The U.S. government will increase its efforts to combat cyberattacks against hackers, President Biden said in an interview with U.S. media on Sunday (June 6), and is considering “all options, including military strikes.
The Biden administration is reviewing “all options” to protect the U.S. from extortion by cyber criminals, U.S. Commerce Secretary Gina Raimondo said in a media interview. Raimondo did not elaborate on the specifics of the options, but she admitted that the issue will be a topic of discussion at a summit between President Biden and Russian President Vladimir Putin on the 16th of this month. The Biden administration has also hardened its stance against Russia as a result of the recent intensification of attacks and extortion by hackers and cybercriminals against the United States, as the U.S. believes that some of the hackers and cybercriminals who have carried out cyberattacks and extortion against the United States are being sheltered by Russia.

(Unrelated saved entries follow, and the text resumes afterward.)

-- ==== Sys2Proof/Tests/Slice0.lean ====
section
/-! SUPPORT. For every statement with hypotheses, states and operands that meet them, and tests of a few commands against the spec's
own figures. -/

namespace Sys2Proof.Tests

open Sys2Proof Sys2Proof.Machine

set_option linter.unusedVariables false
set_option Elab.async false

/-! ### States -/

/-- A state built from reset. -/
def W (f : Block → Block) : State := { State.reset with blk := f Block.reset }
/-- Register fields of instance 0 set. -/
def R (l : List (Field × Nat)) (b : Block) : Block := l.foldl (fun b x => b.put x.1 0 x.2) b
/-- A mode entered at reset, powered. -/
def M (m : Mode) (b : Block) : Block := enterMode { b with pwr := { b.pwr with powered := true, v12 := true } } m 0
/-- A HOLDUP in progress. -/
def H (h : Holdup) (b : Block) : Block := M .holdup { b with pwr := { b.pwr with holdup := some h } }
/-- An image of some settings of instance 0. -/
def imageOf (l : List (Setting × Nat × Int)) : Image :=
  ⟨[], l.foldl (fun m x => nset (settingDefault x.1 x.2.1) m (settingKey x.1 0 x.2.1) x.2.2) []⟩
/-- Values of a small image: every surface and actuator, two recording zones and a conventional one. -/
def smallImage : Image := imageOf
  [(.PLT_SURFACES, 0, 0xFFFFFF), (.PLT_ACTUATORS, 0, 15), (.PLT_PLATTERS, 0, 12), (.PLT_NATIVE_GB, 0, 32000), (.FMT_RPM, 0, 7200),
    (.FMT_ZONES, 0, 3), (.FMT_TRACKS, 0, 4000), (.FMT_Z_TRACK, 1, 2000), (.FMT_Z_TRACK, 2, 3900), (.FMT_Z_SPT, 0, 500),
    (.FMT_Z_SPT, 1, 400), (.FMT_Z_SPT, 2, 400), (.FMT_Z_KIND, 2, 1), (.SRV_STROKE_TRK, 0, 4000)]
/-- A module in RUN: the image, the journal and the engines up, the spindle locked and every actuator following. -/
def running (b : Block) : Block :=
  let b := applyImage b smallImage
  let b := M .run { b with
    boot := { b.boot with enginesUp := true, journalUp := true, verified := true }
    fcs := { b.fcs with cal := some ⟨0, 1, 0, [], []⟩ }
    sep := { b.sep with up := true } }
  let b := ((b.put .SPN_STATE_LOCK 0 1).put .PWR_MODE_ACT_LIMIT 0 4)
  (List.finRange 4).foldl (fun b a => b.put .SRV_STATE_MODE a.val 4) b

In early May, the Colonial Pipeline, which is responsible for fuel delivery along the East Coast of the United States, was attacked and extorted by hackers, forcing the shutdown of the 8,851-mile pipeline and leaving many gas stations without fuel, forcing a state of emergency in 18 East Coast states. At the end of May, the U.S. subsidiary of JBS, the world’s largest meat supplier, was also attacked by hackers and ransomware, and some of the services supporting the information technology systems in North America and Australia were hit, forcing some JBS meat processing plants in the U.S. and Australia to suspend operations.

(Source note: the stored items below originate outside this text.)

-- ==== Sys2Proof/Machine/Platform.lean ====
section
/-! DEFINITION. A platform of `INSTANCES` independent blocks (spec/00_scope.md R7, spec/20_memory.md R47,
spec/60_exceptions.md R140). The constant tables are common to all; no mutable state is. -/

namespace Sys2Proof.Machine

/-- The states of the platform's instances. -/
structure Platform where
  blocks : List State
  deriving DecidableEq, Repr

/-- Every instance in the state after reset. -/
def Platform.reset : Platform := { blocks := List.replicate Config.instanceCount State.reset }

/-- A move of, or at the port of, instance k; none where there is no such instance or where it has to wait. -/
def Platform.move (k : Nat) (m : Move) (p : Platform) : Option Platform :=
  match p.blocks[k]? with
  | none => none
  | some s =>
    match (Session.start s).move m with
    | none => none
    | some h => some { blocks := p.blocks.set k h.state }

end Sys2Proof.Machine
end

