-- ==== Sys2Proof/Tests/Slice0.lean ====
section
/-! SUPPORT. Small tests, each expected value taken from spec/ (spec/95_test_vectors.md unless another file is named), and a
witness for the hypotheses of each statement. -/

open Sys2Proof Sys2Proof.Machine

/-! ### Well-formedness: each check refuses an ill-formed beat (spec/30_encoding.md R67, R68) -/

theorem test_rsv_refused : rspRsvWf 0x4400000000 = false := by decide
theorem test_len_five_refused : rspLenWf 0x0500000000 = false := by decide
theorem test_ill_with_done_refused : rspStatusWf 0x3000000000 = false := by decide
theorem test_stale_lane_refused : rspLanesWf 0x0100004100 = false := by decide
theorem test_ill_with_perr_refused : rspIllPerrWf 0x2800000000 = false := by decide
theorem test_perr_with_bytes_refused : rspEmptyWf 0x0900000041 = false := by decide
theorem test_enc_response_wf : rspWf 0x0475465754 = true := by decide
theorem test_instr_wf : Instr.wf .dend = true := by decide

/-! ### Decoding: words written out from R60 and R62 -/

theorem test_decode_enc1 : decodeBeat 0x010000004D = .request (.enc1 0x4D) := by decide
theorem test_decode_enc2 : decodeBeat 0x020000614D = .request (.enc2 0x4D 0x61) := by decide
theorem test_decode_enc3 : decodeBeat 0x03006E614D = .request (.enc3 0x4D 0x61 0x6E) := by decide
theorem test_decode_dec1 : decodeBeat 0x1100000041 = .request (.dec1 0x41) := by decide
theorem test_decode_dec2 : decodeBeat 0x1200004241 = .request (.dec2 0x41 0x42) := by decide
theorem test_decode_dec3 : decodeBeat 0x13FF434241 = .request (.dec3 0x41 0x42 0x43) := by decide
theorem test_decode_dec4 : decodeBeat 0x1475465754 = .request (.dec4 0x54 0x57 0x46 0x75) := by decide
theorem test_decode_dend : decodeBeat 0x1841414141 = .request .dend := by decide
theorem test_decode_illegal_04 : decodeBeat 0x0441414141 = .illegal 0x04 := by decide
theorem test_decode_illegal_1C : decodeBeat 0x1C41414141 = .illegal 0x1C := by decide
theorem test_encode_dec4 : encode (.dec4 0x54 0x57 0x46 0x75) = 0x1475465754 := by decide
theorem test_decode_table_word : decodeTableWord 40 0x0300000000 = some (.enc3 0 0 0) := by decide
theorem test_decode_table_word_illegal : decodeTableWord 40 0x0400000000 = none := by decide

/-! ### One step on a small state: the vector's request is placed, the step taken, and the new `DEC_STATE` and the one
response compared -/

/-- A state with empty queues. -/
def stateIn (d : DecState) : State := { decState := d, reqQueue := [], rspQueue := [] }

/-- The step on the request `w` from `DEC_STATE = d` leaves `d'` and answers `r`. -/
def stepGives (d : DecState) (w : Nat) (d' : DecState) (r : Beat) : Bool :=
  match step ((stateIn d).withFetchWord 40 w) with
  | .next t => decide (t = { decState := d', reqQueue := [], rspQueue := [r] })
  | .fault _ => false
  | .refused _ => false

In an interview, Raimondo said, “As we consider the possible impacts, consequences and retaliation, we’re not eliminating anything from the options.”
On the same day, U.S. Energy Secretary Jennifer Granholm said in a media interview that hostile forces in the United States have the ability to “carry out thousands of attacks on the U.S. energy industry,” even shutting down the entire U.S. power grid system.

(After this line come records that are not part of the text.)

-- ==== Sys2Proof/Machine/Registers.lean ====
section
/-! DEFINITION. The types of the named registers (`10_state.md`), the error causes and the default hash
arguments. -/

namespace Sys2Proof.Machine

/-- PARAMS (rule R40): the implementation parameters, integers 0..23 (rules R8, R9). -/
structure Params where
  maxLog2F : Fin 24
  maxLog2D : Fin 24
deriving DecidableEq, Repr

/-- CFG (rule R22). -/
structure Cfg where
  w : Width
  flog2 : BitVec 5
  dlog2 : BitVec 5
deriving DecidableEq, Repr

/-- HARGS (rule R24). -/
structure HashArgs where
  lf : BitVec 6
  rf : BitVec 6
  ld : BitVec 6
  rd : BitVec 6
deriving DecidableEq, Repr

/-- MODE (rule R33). -/
inductive Mode where
  | idle   -- 0: no call open
  | enc    -- 1: encode call
  | size   -- 2: size-only call
  | dec    -- 3: decode call
deriving DecidableEq, Repr

/-- The error causes (rule R220). -/
inductive Cause where
  | illegal    -- 1
  | seq        -- 2
  | cfgRange   -- 3
  | badIdx     -- 4
  | badHdr     -- 5
deriving DecidableEq, Repr

/-- A response (rule R80): `ok` is 1 for success, 0 for a failed or rejected command. -/
structure Response where
  ok : Bool
  data : Word
deriving DecidableEq, Repr

/-- The register value of a mode (rule R33). -/
def Mode.bits : Mode → BitVec 2
  | .idle => 0
  | .enc => 1
  | .size => 2
  | .dec => 3

/-- The mode a 2-bit register value names (rule R33). -/
def Mode.ofBits (b : BitVec 2) : Mode :=
  match b.toNat with
  | 1 => .enc
  | 2 => .size
  | 3 => .dec
  | _ => .idle

/-- The cause code that ERRCODE records (rule R220). -/
def Cause.code : Cause → BitVec 4
  | .illegal => 1
  | .seq => 2
  | .cfgRange => 3
  | .badIdx => 4
  | .badHdr => 5

/-- `W`, the word width in bits (rule R17). -/
def widthBits : Width → Nat
  | .w64 => 64
  | .w32 => 32

/-- `w`, the word size in bytes (rule R17). -/
def widthBytes : Width → Nat
  | .w64 => 8
  | .w32 => 4

/-- The default hash arguments of a width: the one named table of rule R11. The spec calls these four
pairs unaudited (log entry 9). -/
def defaultHashArgs : Width → HashArgs
  | .w64 => { lf := 6, rf := 48, ld := 2, rd := 40 }
  | .w32 => { lf := 1, rf := 22, ld := 4, rd := 23 }

end Sys2Proof.Machine
end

Granholm warned U.S. companies to be vigilant and report cyber attacks to the federal government immediately, and never pay ransom to criminals. The aforementioned Clonier Pipeline Company reportedly paid a ransom of $4.4 million to the hackers before they allowed the oil transmission system to resume operations.
“You should never pay a ransom for a cyberattack,” Granholm stressed, “because doing so will only allow the bad guys to continue to do evil.” But Granholm also said that while she opposes paying ransoms to hackers, she is not sure that President Biden or Congress would be willing to pass legislation to prohibit ransom payments.
In an interview, Senator Mark Warner, chairman of the U.S. Senate Intelligence Committee and a senior Democrat, also called for greater transparency in the reporting of cyber attacks by U.S. companies, and for the establishment of international norms in this area. Warner argued that Congress should debate whether legislation should be enacted to ban ransom payments to hackers.
FBI Director Christopher Ray, who has been a member of the FBI for more than a decade, said that he would like to see the FBI’s efforts to combat cyber attacks. Christopher Ray (Christopher Ray) has recently said that the severity of the hacker attack on the United States has some similarities to the tragic September 11 terrorist attacks that killed 2,977 innocent people.